- _Work required_
Two lines below mark the span: the one containing "-- ==== Sys2Proof/Machine/Engine.lean" and the one containing "i => exec i s". Set down both, plus every line between, exactly as they stand, and nothing else.

- _Data for review_
**********

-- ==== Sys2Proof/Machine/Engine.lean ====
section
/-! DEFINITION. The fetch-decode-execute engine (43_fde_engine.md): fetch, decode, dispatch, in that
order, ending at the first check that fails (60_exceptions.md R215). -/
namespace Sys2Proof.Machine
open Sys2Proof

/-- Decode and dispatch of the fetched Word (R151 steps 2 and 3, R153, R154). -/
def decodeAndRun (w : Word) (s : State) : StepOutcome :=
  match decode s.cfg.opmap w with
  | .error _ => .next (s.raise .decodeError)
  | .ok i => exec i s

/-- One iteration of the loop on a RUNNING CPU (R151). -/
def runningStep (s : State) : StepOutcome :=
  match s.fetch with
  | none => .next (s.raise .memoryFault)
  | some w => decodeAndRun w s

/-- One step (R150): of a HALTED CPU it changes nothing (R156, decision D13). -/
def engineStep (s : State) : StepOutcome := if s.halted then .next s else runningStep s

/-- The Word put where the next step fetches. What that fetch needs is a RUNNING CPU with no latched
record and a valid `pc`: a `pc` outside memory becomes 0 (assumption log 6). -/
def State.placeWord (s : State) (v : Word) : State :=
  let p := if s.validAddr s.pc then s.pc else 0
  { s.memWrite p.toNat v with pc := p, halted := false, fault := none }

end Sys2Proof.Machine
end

**********

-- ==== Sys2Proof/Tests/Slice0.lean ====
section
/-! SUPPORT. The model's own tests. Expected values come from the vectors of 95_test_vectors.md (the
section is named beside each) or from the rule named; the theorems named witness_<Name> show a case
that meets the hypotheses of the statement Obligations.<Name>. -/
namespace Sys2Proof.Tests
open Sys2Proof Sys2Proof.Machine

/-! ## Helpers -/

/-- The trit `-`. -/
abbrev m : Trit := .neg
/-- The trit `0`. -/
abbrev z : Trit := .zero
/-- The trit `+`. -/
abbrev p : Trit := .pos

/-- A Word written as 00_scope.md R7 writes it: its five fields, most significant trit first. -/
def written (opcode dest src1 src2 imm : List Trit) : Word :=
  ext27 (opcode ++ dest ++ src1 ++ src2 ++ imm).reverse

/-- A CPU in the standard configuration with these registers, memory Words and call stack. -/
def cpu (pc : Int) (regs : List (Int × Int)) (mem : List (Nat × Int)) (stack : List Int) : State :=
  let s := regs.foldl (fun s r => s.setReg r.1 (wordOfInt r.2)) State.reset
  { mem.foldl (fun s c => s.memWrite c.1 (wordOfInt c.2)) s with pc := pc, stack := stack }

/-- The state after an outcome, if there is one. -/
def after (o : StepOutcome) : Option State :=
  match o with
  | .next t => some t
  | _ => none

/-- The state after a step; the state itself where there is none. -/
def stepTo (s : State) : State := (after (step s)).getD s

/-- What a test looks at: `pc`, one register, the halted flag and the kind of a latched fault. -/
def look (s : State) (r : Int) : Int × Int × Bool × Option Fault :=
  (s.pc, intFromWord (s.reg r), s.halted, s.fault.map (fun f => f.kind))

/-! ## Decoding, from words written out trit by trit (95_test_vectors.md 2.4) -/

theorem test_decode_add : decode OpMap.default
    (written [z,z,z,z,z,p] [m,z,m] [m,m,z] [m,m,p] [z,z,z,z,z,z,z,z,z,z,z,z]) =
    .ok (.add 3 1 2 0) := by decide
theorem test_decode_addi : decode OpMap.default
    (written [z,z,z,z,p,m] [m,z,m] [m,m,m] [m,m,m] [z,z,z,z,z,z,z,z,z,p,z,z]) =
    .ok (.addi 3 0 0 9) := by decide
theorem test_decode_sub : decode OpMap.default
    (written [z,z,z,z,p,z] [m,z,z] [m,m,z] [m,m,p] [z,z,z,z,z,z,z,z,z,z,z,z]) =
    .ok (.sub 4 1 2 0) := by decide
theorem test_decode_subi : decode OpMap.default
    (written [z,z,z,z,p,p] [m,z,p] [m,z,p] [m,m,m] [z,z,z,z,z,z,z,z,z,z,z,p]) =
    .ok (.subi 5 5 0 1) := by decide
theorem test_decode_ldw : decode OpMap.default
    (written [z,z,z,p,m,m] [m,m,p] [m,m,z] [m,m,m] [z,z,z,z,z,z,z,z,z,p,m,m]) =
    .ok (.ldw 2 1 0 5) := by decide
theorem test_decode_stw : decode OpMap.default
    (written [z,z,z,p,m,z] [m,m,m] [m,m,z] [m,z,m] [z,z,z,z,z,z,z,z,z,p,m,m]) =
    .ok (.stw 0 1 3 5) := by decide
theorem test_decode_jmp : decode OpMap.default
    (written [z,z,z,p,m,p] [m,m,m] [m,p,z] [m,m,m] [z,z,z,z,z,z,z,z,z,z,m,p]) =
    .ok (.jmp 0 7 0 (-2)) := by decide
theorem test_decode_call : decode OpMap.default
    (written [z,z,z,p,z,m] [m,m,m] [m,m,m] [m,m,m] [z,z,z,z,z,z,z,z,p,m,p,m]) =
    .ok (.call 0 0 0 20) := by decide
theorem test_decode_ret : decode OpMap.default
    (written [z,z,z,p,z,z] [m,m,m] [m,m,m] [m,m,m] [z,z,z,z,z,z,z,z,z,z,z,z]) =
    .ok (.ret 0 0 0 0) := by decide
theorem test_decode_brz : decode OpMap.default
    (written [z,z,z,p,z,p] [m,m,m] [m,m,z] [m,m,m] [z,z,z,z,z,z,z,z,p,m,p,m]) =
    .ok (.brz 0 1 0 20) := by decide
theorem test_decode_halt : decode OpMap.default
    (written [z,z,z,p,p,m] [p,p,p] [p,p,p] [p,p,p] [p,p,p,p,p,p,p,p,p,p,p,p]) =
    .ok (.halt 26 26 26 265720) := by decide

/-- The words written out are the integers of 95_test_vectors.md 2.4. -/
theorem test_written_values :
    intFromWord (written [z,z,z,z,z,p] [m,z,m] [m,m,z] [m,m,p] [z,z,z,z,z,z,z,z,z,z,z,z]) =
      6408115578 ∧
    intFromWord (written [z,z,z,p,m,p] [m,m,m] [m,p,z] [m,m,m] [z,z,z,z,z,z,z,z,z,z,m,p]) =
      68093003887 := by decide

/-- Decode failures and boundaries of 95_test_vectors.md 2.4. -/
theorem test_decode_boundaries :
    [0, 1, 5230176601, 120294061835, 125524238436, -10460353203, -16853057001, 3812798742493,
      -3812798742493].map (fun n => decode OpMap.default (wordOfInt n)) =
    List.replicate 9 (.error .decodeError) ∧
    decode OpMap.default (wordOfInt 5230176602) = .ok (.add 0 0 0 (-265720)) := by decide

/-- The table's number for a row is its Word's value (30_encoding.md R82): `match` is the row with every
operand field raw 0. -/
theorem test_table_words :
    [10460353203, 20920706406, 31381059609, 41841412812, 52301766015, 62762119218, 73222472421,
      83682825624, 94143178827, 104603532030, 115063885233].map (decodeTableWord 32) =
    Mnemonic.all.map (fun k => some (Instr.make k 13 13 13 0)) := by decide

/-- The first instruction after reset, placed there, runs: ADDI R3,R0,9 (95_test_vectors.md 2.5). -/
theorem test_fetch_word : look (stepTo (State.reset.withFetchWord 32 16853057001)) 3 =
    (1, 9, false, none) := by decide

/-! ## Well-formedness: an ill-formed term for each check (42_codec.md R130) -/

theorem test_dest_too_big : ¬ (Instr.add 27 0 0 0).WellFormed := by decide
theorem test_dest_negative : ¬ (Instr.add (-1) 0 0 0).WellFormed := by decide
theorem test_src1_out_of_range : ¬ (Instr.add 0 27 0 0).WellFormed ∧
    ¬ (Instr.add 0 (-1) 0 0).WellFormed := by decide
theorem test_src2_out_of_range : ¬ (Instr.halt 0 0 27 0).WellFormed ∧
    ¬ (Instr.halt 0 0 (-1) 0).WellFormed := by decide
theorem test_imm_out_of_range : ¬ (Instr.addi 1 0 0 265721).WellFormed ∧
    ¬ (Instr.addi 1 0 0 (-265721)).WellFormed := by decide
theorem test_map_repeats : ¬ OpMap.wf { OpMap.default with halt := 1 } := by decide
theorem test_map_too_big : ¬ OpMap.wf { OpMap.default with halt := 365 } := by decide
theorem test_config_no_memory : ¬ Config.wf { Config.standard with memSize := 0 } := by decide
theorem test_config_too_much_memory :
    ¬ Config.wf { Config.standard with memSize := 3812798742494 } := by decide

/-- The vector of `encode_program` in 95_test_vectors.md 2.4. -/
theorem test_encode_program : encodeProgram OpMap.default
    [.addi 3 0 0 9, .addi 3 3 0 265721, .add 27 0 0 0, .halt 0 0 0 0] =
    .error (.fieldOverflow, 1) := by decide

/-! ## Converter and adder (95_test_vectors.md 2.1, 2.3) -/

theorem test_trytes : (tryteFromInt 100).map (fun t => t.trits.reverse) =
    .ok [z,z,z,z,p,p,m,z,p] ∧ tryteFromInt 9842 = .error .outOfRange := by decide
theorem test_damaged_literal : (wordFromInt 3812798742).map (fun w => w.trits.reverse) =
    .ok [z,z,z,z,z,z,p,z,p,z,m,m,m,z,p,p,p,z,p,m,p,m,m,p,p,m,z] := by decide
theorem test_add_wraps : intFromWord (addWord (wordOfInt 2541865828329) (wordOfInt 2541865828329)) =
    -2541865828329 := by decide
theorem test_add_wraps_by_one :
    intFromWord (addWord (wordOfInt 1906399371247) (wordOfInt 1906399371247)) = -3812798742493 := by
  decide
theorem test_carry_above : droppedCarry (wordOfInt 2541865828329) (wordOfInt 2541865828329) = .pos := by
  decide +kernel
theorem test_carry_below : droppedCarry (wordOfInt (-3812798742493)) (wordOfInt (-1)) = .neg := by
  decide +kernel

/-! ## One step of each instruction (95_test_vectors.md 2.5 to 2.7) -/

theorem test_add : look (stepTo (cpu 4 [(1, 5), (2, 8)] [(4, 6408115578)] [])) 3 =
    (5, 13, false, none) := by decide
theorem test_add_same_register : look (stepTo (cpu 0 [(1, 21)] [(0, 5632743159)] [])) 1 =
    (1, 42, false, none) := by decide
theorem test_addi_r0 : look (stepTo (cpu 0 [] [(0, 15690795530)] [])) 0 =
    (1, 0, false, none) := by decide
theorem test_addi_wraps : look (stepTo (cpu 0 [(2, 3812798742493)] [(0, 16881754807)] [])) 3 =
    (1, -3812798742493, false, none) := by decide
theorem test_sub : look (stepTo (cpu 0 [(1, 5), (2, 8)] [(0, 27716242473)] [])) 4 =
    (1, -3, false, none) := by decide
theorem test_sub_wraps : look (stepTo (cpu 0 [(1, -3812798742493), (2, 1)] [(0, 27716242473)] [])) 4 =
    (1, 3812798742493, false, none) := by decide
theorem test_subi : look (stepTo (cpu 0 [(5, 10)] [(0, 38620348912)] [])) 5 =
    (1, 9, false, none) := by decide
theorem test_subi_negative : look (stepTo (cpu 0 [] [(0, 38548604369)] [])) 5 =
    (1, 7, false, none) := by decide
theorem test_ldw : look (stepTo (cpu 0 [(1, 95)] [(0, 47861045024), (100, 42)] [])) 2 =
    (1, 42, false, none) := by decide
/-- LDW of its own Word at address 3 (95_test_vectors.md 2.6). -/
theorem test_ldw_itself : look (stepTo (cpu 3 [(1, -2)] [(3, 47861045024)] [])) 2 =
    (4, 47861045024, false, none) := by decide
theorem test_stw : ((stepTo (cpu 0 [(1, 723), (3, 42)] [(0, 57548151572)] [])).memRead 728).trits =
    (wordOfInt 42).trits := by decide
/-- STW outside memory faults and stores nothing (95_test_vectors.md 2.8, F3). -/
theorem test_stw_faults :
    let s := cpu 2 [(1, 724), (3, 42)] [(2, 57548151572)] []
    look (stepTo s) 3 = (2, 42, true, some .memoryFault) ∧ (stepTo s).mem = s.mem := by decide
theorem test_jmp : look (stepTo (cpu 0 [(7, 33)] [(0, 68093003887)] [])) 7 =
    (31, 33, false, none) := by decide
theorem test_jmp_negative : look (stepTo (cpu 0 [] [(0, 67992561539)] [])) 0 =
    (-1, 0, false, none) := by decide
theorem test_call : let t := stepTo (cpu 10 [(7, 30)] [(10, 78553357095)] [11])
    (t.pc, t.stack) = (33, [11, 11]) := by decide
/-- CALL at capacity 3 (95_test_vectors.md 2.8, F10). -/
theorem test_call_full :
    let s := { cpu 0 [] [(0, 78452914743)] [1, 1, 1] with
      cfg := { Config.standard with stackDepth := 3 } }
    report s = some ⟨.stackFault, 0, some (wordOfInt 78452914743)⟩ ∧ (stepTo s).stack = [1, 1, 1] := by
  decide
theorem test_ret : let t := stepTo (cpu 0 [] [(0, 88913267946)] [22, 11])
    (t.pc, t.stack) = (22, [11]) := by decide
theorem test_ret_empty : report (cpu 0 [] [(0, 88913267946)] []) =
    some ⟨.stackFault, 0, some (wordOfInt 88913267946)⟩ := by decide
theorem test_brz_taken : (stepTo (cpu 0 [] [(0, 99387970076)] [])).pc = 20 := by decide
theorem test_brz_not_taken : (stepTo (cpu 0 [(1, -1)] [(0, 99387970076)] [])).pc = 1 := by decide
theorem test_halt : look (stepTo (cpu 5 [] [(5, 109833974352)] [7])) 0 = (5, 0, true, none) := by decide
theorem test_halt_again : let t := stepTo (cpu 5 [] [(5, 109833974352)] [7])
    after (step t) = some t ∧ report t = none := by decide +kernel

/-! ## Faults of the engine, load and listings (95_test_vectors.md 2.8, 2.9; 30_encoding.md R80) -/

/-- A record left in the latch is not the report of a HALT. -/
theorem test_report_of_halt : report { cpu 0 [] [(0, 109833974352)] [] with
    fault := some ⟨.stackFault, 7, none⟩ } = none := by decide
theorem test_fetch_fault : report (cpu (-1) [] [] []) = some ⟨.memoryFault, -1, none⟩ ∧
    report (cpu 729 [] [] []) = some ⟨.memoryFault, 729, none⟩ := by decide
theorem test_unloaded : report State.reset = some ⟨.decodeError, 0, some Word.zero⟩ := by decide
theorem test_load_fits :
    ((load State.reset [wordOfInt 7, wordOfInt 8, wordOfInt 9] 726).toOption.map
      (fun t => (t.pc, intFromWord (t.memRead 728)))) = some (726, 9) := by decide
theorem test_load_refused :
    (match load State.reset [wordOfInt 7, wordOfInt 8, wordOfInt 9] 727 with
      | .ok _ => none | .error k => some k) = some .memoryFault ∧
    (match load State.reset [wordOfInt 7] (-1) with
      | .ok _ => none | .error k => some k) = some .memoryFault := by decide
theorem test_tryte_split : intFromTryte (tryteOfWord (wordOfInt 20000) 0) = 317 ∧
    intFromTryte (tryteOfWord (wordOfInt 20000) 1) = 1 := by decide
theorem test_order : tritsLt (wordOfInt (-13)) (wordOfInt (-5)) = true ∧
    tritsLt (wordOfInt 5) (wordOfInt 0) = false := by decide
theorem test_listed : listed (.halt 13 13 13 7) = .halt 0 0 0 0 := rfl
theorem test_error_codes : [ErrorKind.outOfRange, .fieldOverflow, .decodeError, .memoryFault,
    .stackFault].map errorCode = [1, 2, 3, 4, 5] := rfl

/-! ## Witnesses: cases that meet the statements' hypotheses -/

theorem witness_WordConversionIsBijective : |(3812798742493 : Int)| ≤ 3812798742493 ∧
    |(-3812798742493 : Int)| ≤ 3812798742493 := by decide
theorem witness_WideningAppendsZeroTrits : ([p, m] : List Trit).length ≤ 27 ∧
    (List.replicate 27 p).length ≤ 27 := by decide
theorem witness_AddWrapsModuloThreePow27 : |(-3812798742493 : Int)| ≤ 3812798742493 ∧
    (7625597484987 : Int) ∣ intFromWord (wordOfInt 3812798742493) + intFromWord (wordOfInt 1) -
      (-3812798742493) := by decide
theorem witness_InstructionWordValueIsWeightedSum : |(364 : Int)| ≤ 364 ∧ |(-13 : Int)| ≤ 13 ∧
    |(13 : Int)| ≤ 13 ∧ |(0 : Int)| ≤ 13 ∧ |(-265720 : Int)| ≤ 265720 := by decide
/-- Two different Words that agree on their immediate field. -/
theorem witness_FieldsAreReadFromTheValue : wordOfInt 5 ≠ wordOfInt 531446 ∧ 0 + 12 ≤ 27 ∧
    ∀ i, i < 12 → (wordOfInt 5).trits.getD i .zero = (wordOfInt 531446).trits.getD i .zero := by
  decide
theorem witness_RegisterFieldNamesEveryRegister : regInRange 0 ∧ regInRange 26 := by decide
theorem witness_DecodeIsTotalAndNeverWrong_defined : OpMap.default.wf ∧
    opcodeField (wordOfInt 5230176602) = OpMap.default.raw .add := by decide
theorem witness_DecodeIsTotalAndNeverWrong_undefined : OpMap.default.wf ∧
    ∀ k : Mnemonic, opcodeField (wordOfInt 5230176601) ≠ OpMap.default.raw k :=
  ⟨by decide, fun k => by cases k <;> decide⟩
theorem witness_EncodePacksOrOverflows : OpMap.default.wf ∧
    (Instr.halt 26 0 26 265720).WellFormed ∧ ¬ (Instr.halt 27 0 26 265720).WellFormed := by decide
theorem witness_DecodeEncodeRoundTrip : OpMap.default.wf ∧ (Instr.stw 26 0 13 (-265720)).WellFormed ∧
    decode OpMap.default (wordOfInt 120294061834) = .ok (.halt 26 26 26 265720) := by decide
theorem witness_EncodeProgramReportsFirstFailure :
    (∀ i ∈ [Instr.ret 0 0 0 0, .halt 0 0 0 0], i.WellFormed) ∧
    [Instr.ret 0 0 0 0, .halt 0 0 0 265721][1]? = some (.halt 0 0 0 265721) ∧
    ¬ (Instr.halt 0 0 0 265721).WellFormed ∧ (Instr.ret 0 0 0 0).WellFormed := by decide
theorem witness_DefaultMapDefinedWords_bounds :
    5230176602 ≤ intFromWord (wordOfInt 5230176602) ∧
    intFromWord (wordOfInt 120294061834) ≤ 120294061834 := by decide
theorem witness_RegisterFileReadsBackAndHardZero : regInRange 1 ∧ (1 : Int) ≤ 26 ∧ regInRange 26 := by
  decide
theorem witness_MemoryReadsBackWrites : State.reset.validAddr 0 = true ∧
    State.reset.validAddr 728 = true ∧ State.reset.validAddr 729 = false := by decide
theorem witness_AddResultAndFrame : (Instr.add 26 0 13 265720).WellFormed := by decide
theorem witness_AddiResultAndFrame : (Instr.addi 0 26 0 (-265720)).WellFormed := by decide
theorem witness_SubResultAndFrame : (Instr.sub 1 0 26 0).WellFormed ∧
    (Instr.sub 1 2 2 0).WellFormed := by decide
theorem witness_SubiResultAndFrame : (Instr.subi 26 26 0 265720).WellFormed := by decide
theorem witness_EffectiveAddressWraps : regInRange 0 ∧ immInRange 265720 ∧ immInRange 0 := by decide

**********

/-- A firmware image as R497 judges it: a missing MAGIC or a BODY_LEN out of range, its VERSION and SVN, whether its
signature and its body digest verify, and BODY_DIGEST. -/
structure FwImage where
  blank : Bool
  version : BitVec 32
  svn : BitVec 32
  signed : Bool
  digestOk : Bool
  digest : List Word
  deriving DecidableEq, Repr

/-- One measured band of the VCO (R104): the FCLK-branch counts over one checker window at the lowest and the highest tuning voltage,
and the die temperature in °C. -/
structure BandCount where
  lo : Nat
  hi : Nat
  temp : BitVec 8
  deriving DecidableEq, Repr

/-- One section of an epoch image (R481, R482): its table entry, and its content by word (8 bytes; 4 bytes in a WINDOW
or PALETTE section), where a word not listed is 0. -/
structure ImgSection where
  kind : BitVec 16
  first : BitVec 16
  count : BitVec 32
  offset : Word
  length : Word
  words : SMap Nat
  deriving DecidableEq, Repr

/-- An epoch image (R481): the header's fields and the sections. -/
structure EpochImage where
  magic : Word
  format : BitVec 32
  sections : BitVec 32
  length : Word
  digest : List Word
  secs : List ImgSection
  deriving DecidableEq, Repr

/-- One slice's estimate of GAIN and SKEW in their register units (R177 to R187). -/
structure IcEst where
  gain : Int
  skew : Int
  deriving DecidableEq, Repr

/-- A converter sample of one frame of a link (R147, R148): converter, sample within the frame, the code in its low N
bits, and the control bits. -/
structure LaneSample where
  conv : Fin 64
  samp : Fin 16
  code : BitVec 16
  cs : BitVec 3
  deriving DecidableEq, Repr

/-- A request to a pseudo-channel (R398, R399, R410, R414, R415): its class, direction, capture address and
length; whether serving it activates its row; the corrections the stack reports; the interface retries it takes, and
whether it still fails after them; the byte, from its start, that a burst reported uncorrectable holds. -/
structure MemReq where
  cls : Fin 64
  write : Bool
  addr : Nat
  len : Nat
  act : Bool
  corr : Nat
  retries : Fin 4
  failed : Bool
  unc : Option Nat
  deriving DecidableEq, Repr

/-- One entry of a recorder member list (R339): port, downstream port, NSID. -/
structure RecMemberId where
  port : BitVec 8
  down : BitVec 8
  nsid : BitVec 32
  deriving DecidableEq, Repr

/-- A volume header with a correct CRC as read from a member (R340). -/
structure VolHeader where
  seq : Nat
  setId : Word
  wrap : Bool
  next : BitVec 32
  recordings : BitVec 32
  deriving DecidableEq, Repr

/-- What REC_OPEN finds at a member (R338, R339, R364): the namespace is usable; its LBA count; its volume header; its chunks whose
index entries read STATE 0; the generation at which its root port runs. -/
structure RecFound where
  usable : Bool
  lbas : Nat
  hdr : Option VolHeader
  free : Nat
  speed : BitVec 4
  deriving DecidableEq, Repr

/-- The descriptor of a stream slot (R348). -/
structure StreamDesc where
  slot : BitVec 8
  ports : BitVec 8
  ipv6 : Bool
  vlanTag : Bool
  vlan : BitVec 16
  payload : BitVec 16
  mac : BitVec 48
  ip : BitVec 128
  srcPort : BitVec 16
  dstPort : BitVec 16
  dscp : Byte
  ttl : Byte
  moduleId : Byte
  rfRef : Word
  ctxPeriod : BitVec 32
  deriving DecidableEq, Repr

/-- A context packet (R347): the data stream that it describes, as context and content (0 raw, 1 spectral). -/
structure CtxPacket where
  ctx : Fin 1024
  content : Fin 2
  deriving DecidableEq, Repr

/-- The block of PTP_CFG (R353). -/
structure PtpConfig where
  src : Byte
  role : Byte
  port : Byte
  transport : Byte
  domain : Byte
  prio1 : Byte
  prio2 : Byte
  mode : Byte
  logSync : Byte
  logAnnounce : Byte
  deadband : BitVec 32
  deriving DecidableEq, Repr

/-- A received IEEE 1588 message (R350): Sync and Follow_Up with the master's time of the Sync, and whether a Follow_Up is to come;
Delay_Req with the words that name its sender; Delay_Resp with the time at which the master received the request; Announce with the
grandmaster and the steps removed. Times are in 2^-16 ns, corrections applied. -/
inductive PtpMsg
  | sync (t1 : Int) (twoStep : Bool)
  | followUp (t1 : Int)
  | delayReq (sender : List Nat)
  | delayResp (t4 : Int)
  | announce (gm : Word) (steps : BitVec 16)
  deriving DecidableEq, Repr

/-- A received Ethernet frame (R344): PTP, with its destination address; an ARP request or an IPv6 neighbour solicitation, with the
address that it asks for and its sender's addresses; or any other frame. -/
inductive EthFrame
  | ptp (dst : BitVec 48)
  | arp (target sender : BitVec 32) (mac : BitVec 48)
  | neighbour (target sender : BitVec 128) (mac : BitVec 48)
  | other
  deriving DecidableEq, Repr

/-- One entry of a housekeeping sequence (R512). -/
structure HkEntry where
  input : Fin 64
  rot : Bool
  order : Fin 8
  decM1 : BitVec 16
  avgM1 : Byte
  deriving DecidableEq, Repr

**********

- _Result_
-- ==== Sys2Proof/Machine/Engine.lean ====
section
/-! DEFINITION. The fetch-decode-execute engine (43_fde_engine.md): fetch, decode, dispatch, in that
order, ending at the first check that fails (60_exceptions.md R215). -/
namespace Sys2Proof.Machine
open Sys2Proof

/-- Decode and dispatch of the fetched Word (R151 steps 2 and 3, R153, R154). -/
def decodeAndRun (w : Word) (s : State) : StepOutcome :=
  match decode s.cfg.opmap w with
  | .error _ => .next (s.raise .decodeError)
  | .ok i => exec i s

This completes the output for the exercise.